Work to be completed: If a line in the entries below includes "Bool", show that line.

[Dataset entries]
■ ■ ■ ■

/-- An access instruction or transfer that the access stream has issued: it passes it, waits in it, or, where it stops
the hart, waits for the execute stream first (R175, R176). -/
def passIssued (s : State) (h : Hart) (i : Instr) (op : Nat) (f : Fmt) (r : Result) : Option Result :=
  match r with
  | .next u =>
    let a := u.me
    if a.frozen then none
    else if a.waiting then some (.next (u.setMe { a with epc := h.epc }))
    else
      let entries := (destOps op f).map a.entryOf
      some (.next (u.setMe (h.passedBy a i entries (if queuedBranch op f then [a.apc] else []))))
  | _ => some (.next s)

/-- An execute instruction that the access stream passes: the values that it takes enter the copy queue, its slots being
waited for, and its last uses act unless its guard turns it off (R173, R178, R181, R185). -/
def passExecute (s : State) (h : Hart) (i : Instr) (op : Nat) (f : Fmt) : Option Result :=
  let off := guardedOff h op f && !inExec (guardOp f)
  let used := if off then h else h.lastUse f
  match entriesOf s (takenOps op f off) with
  | .ok es => some (.next (s.setMe (h.passedBy used.advance.awaken i es [])))
  | .error (.wait t) => some (.next (t.modMe (fun h => { h with waiting := true })))
  | .error (.fault _ _) => none

/-- The access stream's turn on an instruction that it may pass; none where it must wait for the execute stream. -/
def passTurn (s : State) (i : Instr) (op : Nat) (f : Fmt) : Option Result :=
  let h := s.me.parted
  let exe := streamOf op f == .execute
  let entries := if exe then (entryOps op f).length else (destOps op f).length
  if !(mayPass op f && h.queueRoom entries) then none
  else if exe then passExecute s h i op f
  else passIssued s h i op f (runPending s op f (exec i (s.setMe h)))

/-- Where a load may be on its way while its hart goes on: its read cannot fail (R175). DESIGN CHOICE, assumption 19. -/
def pendPlace (s : State) (f : Fmt) (n : Nat) : Target → Option (Place × Option TlbEntry)
  | .mem dpa e =>
    match placeOf s dpa with
    | some (.mem p) =>
      if eagerPath s (f.var.val == 1) e && !pteEnc e.pte && p < 2 ^ 40 && !badAt s p n then some (.mem p, some e) else none
    | _ => none
  | .spad core off => if core != s.myCore && !slotFlying s core off then some (.spad core off, none) else none
  | _ => none

/-- A load's instruction is issued and its hart goes on before the data are there (R125, R173): they come to its register,
or to the entry that holds the execute stream. None where the load is to be waited for. -/
def pendLoad (s : State) (i : Instr) (op : Nat) (f : Fmt) : Option State :=
  let h := s.me.parted
  let n := f.ty.width / 8
  match f.d with
  | .x r =>
    if op = 0x30 && r != 0 && mayPass op f && guardOn f s && h.queueRoom (destOps op f).length && h.clearOf f &&
        h.waited.isEmpty && !s.accessOpen s.cur s.myCtx then
      let va := effAddr (xval s f.a) f.imm
      match (do
          aligned s va n
          resolve s s.iAm .load va : Act Target) with
      | .ok t =>
        match pendPlace s f n t with
        | none => none
        | some (p, leaf) =>
          if loadBlocked s.myUnit.jobs (va56 va) n then none
          else
            let id := h.nextPend
            let u := s.sendReq { kind := .read, agent := .hart s.cur, ctx := s.myCtx, place := p, size := n, va := va
                                 leaf := leaf, job := some id }
            let a := ((h.lastUse f).wx r 0).advance.awaken
            some (u.setMe (h.passedBy { a with pend := h.pend ++ [{ id := id, reg := r, ty := f.ty }], nextPend := id + 1 } i
              ((destOps op f).map (fun _ => .awaits id)) []))
      | .error _ => none
    else none
  | _ => none

-- The execute stream (R171 to R174).

/-- A hart with the values of entries in access-owned registers and for consumer operands, as an instruction of the execute
stream reads them. -/
def Hart.withEntries (h : Hart) : List (Operand × V512) → Hart
  | [] => h
  | (o, v) :: rest =>
    let g := match o with
      | .x r => h.wx r (v.setWidth 64)
      | .v r => h.wv r v
      | .p r => h.wp r (v.setWidth 64)
      | .q n c => { h with feed := h.feed ++ [((n, c.val), v)] }
      | _ => h
    g.withEntries rest

/-- The first n values of the copy queue, if they are there (R173). -/
def Hart.handed (h : Hart) (n : Nat) : Option (List V512) :=
  (h.copyAE.take n).foldr (fun e r => match e, r with
    | .ready v, some vs => some (v :: vs)
    | _, _ => none) (some [])

/-- The hart as the execute stream sees it: at its own program counter and rep state. -/
def Hart.execView (h : Hart) : Hart := { h with apc := h.epc, repst := h.erep }

/-- The execute stream has gone from its view `e` past the oldest instruction, taking entries and a branch outcome. -/
def Hart.followed (h e : Hart) (taken : Nat) (branch : Bool) : Hart :=
  { h.withExec e with
    epc := e.apc, erep := e.repst, lag := h.lag.drop 1, copyAE := h.copyAE.drop taken
    branchQ := if branch then h.branchQ.drop 1 else h.branchQ }

/-- The dead mark of a call or ret, of the execute stream's registers (R181). -/
def callMark (op : Nat) (e : Hart) : Hart := if op = 0x05 || op = 0x06 then markDead e else e

/-- An execute instruction is turned off by a guard that the access stream owns: the first entry. -/
def offByEntry (h : Hart) (op : Nat) (f : Fmt) : Bool :=
  wholeGuard op && inAccess (guardOp f) && (match h.copyAE with
    | .ready v :: _ => v.getLsbD 0 == f.guard.neg
    | _ => false)

/-- The execute stream issues or passes the oldest instruction that the access stream has passed; it waits for a value that
is not there (R173). -/
def followOne (s : State) (h : Hart) (i : Instr) (op : Nat) (f : Fmt) : State :=
  let view := h.execView
  let run (e : Hart) : Hart :=
    match exec i (s.setMe e) with
    | .next u => u.me
    | _ => e.advance
  match streamOf op f with
  | .execute =>
    let ops := takenOps op f (offByEntry h op f)
    match h.handed ops.length with
    | some vs => s.setMe (h.followed (run (view.withEntries (ops.zip vs))) ops.length false)
    | none => s
  | .access =>
    let ops := destOps op f
    match h.handed ops.length with
    | some vs => s.setMe (h.followed (view.withEntries (ops.zip vs)).advance ops.length false)
    | none => s
  | .both =>
    let e := callMark op view
    if queuedBranch op f then s.setMe (h.followed (e.setPc (h.branchQ.headD 0)) 0 true)
    else s.setMe (h.followed (e.setPc (run view).apc) 0 false)

/-- The execute stream's turn while it lags. -/
def followTurn (s : State) : State :=
  let h := s.me
  match h.lag with
  | [] => s
  | i :: _ =>
    match i.parts with
    | some (op, _, f) => followOne s h i op f
    | none => s.setMe { h with lag := h.lag.drop 1 }

/-- A register operand's value. -/
def Hart.valueOf (h : Hart) (o : Operand) : V512 :=
  match o with
  | .x r => (h.rx r).setWidth 512
  | .p r => (h.rp r).setWidth 512
  | .v r => h.rv r
  | _ => 0

/-- The value that an execute instruction gives its producer operand: as it would write it, in the slot (R178). -/
def producedBy (s : State) (i : Instr) (f : Fmt) : List V512 :=
  match f.d with
  | .q n c =>
    match queueReady s n c, exec i s with
    | .ok e, .next u =>
      let p := e.slotAt s false c.val
      match e with
      | .local_ _ _ => [v512 (spadRead u p.1 s.myCtx p.2 64)]
      | .link _ _ => (u.ringNet.getLast?.toList).filterMap (fun m => match m.body with
        | .slot _ v => some v
        | _ => none)
    | _, _ => []
  | _ => []

/-- Execute-owned values that an access instruction reads, and the value of a producer operand, go to the copy queue toward
the access stream (R173, R178). -/
def handOver (s : State) (i : Instr) (op : Nat) (f : Fmt) : State :=
  let reads := op = 0x07 || op = 0x36 || op = 0x37 || op = 0x70 || op = 0x72
  let ops := ([guardOp f] ++ (if reads then [f.d] else []) ++ [f.a, f.b] ++ predOps op f).filter inExec
  let vs := if streamOf op f == .execute then producedBy s i f else ops.map s.me.valueOf
  if s.me.copyEA.isEmpty then s.modMe (fun h => { h with copyEA := vs }) else s

-- Turns.

/-- A joined hart's turn: its boundary, or the instruction at its program counter, which takes the entries of the E to A
queue that wait for it. -/
def joinedTurn (s : State) : Result :=
  match hartIssue s with
  | .whole r => r
  | .run i t =>
    let t := if t.me.copyEA.isEmpty then t else t.modMe (fun h => { h with copyEA := [] })
    match i.parts with
    | some (op, _, f) => runPending t op f (exec i t)
    | none => exec i t

/-- A hart's turn: where its streams are apart the execute stream issues, and the access stream waits. -/
def hartTurn (s : State) : Result := if s.me.lag.isEmpty then joinedTurn s else .next (followTurn s)

/-- The access stream's turn (R172). -/
def accessTurn (s : State) : Result :=
  match hartIssue s with
  | .whole _ => hartTurn s
  | .run i t =>
    match i.parts with
    | none => .next s
    | some (op, _, f) =>
      match passTurn t i op f with
      | some r => r
      | none => hartTurn s

/-- The access stream's turn on a load that it goes on from before the data are there (R125). -/
def pendTurn (s : State) : Result :=
  match hartIssue s with
  | .whole _ => hartTurn s
  | .run i t =>
    match i.parts with
    | none => .next s
    | some (op, _, f) =>
      match pendLoad t i op f with
      | some u => .next u
      | none => accessTurn s

/-- The execute stream's turn: it issues what it lags behind by, or hands over what the access stream waits for. -/
def executeTurn (s : State) : Result :=
  if !s.me.lag.isEmpty then .next (followTurn s)
  else
    match hartIssue s with
    | .whole _ => .next s
    | .run i _ =>
      match i.parts with
      | some (op, _, f) => .next (handOver s i op f)
      | none => .next s

end Sys2Proof.Machine
end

■ ■ ■ ■

Worked solution:
def Hart.followed (h e : Hart) (taken : Nat) (branch : Bool) : Hart :=
def offByEntry (h : Hart) (op : Nat) (f : Fmt) : Bool :=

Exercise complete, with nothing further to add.